(Problem statement) Filter the entries, keeping every line with the word "show".

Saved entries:
--------------------------------
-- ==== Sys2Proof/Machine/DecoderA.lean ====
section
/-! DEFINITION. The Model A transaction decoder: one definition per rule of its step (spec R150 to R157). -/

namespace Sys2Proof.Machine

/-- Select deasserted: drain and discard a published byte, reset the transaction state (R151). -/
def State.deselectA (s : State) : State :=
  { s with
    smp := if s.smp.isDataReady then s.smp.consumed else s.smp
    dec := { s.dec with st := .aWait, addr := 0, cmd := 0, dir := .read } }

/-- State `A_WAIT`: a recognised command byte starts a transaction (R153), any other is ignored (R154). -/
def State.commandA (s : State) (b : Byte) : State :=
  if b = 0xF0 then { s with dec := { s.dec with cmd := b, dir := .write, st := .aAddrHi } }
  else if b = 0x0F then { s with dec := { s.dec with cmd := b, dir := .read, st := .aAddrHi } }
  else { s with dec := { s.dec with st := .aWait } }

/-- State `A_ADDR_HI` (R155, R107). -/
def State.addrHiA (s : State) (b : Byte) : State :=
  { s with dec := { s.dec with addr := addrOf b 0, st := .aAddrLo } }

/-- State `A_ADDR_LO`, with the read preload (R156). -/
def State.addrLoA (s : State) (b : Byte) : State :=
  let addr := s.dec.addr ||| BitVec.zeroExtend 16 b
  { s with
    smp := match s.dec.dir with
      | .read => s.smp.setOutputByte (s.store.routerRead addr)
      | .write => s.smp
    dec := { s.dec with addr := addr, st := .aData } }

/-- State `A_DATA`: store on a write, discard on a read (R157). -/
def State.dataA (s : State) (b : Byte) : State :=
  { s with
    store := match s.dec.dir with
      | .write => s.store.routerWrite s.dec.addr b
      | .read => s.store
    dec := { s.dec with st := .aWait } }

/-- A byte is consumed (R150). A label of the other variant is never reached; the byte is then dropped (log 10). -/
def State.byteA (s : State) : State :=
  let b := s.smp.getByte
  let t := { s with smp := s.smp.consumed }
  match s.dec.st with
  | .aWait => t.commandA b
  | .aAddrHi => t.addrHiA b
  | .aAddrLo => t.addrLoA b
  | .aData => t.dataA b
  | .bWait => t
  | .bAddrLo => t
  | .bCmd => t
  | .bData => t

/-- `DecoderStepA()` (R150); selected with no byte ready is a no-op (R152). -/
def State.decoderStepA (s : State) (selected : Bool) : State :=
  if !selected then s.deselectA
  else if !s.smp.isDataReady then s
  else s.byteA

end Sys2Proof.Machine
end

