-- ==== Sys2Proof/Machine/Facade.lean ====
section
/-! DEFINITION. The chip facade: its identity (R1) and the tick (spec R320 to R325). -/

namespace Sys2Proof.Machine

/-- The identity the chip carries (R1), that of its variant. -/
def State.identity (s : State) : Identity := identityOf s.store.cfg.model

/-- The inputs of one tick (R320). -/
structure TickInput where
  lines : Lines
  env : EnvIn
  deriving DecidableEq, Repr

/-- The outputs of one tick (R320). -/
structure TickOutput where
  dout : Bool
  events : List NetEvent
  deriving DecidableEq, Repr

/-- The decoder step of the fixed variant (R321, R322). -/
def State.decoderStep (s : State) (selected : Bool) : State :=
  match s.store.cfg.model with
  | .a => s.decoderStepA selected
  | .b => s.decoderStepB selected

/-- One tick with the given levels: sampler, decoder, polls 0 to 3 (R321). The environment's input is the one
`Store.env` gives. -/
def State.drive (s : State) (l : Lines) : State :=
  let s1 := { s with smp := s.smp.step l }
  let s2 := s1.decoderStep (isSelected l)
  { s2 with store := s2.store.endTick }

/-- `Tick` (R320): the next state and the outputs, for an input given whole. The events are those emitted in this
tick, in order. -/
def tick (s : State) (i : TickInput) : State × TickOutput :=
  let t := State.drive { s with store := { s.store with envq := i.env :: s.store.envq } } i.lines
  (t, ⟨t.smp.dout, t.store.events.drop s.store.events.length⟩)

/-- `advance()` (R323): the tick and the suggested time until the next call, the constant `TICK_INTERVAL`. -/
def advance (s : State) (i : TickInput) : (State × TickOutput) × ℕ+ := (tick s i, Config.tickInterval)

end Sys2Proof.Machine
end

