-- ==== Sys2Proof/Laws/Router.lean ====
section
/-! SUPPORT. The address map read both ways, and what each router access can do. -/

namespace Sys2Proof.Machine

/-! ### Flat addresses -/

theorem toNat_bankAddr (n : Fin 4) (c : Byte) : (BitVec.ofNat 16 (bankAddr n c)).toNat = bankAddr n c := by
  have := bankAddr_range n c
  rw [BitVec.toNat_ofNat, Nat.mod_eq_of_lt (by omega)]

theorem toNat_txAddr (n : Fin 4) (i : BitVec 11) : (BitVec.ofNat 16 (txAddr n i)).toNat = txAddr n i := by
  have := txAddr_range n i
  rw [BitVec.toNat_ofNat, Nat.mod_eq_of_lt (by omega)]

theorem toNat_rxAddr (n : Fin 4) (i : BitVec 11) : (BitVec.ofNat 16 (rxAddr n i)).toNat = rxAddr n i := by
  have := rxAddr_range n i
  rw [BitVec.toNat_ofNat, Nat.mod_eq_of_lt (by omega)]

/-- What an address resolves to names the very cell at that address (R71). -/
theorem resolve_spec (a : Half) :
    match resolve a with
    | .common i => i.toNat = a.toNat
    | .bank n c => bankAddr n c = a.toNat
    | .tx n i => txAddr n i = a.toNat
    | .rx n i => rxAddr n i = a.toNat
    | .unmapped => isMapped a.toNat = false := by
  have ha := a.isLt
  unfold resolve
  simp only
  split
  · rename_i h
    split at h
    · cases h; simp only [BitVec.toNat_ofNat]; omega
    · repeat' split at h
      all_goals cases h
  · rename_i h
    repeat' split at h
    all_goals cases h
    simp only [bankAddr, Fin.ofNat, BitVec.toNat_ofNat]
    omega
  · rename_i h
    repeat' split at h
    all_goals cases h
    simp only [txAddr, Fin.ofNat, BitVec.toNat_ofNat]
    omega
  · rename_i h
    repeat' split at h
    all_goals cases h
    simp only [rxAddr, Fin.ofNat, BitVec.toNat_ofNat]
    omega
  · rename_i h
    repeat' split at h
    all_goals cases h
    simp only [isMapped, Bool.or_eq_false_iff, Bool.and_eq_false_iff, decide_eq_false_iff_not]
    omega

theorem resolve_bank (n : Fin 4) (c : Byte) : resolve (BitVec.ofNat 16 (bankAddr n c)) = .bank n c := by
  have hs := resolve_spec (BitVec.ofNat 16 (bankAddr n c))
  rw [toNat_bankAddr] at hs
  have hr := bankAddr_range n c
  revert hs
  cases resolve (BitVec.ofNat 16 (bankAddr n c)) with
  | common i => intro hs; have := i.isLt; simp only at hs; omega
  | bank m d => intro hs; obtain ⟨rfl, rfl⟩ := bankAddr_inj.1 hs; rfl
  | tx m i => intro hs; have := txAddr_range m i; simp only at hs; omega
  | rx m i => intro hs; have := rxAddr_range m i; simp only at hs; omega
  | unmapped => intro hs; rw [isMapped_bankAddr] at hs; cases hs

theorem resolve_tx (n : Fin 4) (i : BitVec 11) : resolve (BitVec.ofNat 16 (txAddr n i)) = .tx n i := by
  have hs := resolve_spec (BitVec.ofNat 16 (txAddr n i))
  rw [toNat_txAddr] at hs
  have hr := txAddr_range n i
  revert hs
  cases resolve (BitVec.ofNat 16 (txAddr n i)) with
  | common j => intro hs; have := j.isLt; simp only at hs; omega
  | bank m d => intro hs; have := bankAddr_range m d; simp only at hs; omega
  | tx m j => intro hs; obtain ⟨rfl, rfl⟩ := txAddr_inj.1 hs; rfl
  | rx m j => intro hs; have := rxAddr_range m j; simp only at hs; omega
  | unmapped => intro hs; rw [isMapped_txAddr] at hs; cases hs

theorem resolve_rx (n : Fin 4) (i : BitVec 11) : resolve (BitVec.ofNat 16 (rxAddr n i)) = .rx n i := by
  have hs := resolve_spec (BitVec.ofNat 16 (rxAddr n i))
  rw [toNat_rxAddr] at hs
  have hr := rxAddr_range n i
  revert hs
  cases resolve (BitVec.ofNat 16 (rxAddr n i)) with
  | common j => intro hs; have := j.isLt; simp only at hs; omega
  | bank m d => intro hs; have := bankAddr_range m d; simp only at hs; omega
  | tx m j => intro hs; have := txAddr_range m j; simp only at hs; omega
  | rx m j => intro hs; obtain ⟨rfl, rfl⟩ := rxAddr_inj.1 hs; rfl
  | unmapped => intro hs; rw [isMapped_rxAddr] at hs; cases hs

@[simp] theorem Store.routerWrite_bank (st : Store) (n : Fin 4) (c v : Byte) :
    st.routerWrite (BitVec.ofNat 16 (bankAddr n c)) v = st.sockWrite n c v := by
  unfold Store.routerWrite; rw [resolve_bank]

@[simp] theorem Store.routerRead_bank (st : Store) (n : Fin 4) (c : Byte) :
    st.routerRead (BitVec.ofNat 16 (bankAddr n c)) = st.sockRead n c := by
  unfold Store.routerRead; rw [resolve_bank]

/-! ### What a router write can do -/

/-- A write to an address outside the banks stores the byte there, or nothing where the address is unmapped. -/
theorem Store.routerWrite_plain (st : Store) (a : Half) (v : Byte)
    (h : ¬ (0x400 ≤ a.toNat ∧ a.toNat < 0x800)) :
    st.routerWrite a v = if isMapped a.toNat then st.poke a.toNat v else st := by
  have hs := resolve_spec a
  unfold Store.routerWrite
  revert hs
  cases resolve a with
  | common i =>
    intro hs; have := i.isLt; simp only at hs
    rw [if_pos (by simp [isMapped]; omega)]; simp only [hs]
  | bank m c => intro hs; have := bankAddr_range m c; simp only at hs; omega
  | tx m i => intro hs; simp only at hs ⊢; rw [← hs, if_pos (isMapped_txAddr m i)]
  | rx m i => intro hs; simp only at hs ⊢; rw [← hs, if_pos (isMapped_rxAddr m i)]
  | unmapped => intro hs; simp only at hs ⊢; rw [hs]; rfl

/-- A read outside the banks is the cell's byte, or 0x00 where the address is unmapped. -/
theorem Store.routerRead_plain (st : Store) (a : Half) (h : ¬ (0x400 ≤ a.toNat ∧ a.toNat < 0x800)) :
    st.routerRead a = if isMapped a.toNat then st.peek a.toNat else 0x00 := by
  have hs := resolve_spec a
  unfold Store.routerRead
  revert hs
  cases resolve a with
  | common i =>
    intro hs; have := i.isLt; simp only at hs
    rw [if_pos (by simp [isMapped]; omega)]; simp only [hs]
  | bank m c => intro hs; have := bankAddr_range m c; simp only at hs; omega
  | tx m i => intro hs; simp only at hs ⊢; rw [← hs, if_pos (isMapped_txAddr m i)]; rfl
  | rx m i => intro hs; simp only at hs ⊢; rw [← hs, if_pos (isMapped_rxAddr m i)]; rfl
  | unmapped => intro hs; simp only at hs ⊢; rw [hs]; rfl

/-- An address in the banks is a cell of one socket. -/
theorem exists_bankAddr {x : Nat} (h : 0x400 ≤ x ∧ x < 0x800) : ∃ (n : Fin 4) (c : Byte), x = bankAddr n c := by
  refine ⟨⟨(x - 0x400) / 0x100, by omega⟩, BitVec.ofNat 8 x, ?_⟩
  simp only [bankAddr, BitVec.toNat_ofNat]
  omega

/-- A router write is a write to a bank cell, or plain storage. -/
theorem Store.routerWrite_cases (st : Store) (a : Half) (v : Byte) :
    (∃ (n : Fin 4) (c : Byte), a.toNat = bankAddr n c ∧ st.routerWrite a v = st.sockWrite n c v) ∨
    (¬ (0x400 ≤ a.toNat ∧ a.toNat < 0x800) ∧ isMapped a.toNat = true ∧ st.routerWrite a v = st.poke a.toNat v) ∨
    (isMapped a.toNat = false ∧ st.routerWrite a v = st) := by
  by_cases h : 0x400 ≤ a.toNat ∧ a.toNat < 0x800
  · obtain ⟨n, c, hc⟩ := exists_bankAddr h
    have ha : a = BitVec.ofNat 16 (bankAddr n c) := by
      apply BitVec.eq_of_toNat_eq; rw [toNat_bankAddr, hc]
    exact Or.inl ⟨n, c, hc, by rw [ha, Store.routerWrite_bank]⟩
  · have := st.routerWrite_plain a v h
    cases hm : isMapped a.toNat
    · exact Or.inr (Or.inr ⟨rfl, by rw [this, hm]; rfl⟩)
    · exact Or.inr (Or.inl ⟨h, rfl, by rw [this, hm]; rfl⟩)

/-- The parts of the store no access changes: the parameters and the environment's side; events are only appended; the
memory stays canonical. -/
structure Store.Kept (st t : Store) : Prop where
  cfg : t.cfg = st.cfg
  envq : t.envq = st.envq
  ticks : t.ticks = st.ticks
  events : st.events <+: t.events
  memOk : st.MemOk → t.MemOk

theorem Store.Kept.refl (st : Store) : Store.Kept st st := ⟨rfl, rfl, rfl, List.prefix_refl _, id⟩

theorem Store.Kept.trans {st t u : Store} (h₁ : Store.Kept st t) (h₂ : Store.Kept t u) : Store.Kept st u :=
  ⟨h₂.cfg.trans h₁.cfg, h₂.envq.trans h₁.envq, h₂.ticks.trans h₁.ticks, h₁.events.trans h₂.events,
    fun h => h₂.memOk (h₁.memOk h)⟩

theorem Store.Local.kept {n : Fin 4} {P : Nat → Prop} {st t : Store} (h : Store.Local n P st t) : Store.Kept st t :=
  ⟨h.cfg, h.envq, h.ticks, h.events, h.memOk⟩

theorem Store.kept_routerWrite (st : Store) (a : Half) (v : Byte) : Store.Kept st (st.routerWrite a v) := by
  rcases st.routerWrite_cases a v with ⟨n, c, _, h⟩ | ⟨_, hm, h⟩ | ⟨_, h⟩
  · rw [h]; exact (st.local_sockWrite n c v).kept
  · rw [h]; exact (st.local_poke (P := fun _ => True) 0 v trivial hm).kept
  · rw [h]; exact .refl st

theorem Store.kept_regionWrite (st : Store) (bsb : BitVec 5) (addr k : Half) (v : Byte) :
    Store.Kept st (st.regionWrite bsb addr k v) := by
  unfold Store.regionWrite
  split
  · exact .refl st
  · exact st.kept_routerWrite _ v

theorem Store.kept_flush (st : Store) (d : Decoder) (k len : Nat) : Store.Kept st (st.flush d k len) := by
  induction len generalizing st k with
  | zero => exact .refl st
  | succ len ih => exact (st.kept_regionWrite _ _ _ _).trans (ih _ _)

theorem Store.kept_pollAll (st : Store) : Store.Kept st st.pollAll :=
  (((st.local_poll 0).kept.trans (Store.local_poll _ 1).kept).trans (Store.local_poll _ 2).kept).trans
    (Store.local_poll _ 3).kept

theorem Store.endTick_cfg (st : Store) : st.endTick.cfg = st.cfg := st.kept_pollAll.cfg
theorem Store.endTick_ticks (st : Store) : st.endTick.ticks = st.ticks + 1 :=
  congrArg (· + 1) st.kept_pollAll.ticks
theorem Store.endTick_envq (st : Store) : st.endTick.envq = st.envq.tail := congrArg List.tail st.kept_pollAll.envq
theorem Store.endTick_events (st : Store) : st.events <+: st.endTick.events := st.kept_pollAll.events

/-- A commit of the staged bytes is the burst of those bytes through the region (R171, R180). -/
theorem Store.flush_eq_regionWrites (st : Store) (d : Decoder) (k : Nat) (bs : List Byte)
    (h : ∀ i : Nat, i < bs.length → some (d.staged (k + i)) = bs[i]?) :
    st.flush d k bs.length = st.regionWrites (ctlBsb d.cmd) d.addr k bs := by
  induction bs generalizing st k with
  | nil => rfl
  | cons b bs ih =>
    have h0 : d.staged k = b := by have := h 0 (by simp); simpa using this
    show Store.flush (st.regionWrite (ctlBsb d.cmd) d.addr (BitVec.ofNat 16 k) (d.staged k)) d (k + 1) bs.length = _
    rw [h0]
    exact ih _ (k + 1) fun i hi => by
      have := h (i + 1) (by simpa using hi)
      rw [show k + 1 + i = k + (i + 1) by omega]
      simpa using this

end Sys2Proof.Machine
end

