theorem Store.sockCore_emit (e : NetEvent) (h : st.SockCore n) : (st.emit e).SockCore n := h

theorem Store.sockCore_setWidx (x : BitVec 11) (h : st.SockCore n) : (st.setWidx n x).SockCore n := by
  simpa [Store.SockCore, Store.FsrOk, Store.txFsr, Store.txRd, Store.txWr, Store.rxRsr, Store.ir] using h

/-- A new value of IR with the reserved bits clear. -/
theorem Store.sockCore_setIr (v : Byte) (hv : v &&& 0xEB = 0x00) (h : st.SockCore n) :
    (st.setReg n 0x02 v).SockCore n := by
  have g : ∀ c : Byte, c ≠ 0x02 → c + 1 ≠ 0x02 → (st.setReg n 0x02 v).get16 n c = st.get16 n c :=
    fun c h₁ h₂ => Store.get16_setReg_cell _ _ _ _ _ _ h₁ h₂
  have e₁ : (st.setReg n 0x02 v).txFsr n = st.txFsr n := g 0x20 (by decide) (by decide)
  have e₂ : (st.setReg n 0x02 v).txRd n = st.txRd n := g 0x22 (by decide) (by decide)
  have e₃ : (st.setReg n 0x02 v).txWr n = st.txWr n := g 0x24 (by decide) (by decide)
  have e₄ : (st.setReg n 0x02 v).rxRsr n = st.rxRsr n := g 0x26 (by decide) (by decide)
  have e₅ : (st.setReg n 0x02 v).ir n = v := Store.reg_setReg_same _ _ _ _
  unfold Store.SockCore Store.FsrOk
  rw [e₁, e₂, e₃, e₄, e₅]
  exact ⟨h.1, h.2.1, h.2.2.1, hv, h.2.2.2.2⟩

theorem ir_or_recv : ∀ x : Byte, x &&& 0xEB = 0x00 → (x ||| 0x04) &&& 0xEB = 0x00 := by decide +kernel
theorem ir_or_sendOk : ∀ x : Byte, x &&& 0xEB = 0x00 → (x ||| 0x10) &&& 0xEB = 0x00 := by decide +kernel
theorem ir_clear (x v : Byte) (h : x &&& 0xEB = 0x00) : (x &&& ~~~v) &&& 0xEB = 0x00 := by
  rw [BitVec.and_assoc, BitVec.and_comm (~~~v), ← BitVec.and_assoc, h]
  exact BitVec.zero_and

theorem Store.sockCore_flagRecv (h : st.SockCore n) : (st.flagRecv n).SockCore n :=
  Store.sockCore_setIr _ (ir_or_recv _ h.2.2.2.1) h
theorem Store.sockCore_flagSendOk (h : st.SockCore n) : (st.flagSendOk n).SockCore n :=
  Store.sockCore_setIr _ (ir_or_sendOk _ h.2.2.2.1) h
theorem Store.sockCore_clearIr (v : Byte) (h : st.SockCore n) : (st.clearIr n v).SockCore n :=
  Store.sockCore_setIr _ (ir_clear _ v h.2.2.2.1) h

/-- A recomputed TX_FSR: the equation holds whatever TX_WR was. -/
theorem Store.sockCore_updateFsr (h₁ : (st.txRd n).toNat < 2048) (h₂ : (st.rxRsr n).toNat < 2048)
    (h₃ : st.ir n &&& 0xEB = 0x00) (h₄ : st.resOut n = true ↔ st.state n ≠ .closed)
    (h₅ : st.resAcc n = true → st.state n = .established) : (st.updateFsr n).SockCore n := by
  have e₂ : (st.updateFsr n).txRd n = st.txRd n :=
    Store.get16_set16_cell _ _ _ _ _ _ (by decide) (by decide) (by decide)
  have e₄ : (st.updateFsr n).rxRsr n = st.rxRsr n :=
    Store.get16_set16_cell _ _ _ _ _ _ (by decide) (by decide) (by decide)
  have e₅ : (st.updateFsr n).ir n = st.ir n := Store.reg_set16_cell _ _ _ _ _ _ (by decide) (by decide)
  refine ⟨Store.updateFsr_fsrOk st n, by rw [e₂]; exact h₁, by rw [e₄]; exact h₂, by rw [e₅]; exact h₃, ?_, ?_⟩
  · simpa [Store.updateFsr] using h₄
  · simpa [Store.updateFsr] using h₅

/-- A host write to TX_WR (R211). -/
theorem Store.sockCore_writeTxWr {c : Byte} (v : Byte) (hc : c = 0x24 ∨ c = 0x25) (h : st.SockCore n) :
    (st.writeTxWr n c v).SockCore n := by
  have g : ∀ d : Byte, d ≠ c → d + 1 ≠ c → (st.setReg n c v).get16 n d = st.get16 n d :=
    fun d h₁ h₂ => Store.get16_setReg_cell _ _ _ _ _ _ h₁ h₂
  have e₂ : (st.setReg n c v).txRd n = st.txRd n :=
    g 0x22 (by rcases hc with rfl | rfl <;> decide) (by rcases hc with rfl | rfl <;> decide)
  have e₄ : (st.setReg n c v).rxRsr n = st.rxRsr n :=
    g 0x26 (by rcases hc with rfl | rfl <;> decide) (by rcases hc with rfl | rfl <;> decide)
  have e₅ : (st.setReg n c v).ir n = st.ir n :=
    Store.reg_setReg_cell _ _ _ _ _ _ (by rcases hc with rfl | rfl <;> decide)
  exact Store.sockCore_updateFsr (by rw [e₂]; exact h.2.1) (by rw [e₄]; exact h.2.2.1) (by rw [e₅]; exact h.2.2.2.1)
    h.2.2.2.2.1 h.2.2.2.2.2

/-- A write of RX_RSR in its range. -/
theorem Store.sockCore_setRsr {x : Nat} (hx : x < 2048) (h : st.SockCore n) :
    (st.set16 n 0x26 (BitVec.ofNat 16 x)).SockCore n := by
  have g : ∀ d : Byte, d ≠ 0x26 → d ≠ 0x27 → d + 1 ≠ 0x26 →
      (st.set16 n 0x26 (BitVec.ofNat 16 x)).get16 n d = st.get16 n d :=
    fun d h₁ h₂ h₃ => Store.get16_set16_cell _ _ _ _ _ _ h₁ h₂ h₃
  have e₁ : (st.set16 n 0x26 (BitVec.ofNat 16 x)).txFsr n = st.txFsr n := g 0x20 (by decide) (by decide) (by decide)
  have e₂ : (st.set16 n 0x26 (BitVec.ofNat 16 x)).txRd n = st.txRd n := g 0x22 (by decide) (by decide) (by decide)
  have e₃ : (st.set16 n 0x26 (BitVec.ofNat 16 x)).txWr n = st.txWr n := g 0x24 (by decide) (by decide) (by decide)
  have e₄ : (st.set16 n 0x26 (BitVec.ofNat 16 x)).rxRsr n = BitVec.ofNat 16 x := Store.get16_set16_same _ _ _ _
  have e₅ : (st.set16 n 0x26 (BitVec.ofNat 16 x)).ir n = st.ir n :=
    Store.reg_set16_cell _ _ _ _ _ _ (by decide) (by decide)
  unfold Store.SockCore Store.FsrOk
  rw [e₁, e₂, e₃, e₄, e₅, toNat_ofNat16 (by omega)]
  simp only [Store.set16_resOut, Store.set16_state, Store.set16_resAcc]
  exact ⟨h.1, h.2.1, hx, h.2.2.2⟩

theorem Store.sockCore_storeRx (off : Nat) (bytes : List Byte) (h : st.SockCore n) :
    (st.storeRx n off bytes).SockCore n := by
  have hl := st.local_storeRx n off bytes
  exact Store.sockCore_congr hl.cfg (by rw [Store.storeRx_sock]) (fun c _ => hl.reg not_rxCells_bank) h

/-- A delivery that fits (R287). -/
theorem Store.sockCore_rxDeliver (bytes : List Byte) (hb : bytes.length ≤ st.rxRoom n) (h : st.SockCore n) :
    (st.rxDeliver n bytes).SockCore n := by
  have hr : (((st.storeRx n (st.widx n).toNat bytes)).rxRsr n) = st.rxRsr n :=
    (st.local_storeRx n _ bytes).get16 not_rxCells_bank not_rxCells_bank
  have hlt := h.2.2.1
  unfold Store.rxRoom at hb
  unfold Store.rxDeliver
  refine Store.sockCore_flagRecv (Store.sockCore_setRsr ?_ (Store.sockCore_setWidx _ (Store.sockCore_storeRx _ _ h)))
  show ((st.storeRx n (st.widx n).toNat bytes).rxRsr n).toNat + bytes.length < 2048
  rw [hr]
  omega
--------------------------------
(Completed exercise)
    show Store.flush (st.regionWrite (ctlBsb d.cmd) d.addr (BitVec.ofNat 16 k) (d.staged k)) d (k + 1) bs.length = _
      rw [show k + 1 + i = k + (i + 1) by omega]
  show ((st.storeRx n (st.widx n).toNat bytes).rxRsr n).toNat + bytes.length < 2048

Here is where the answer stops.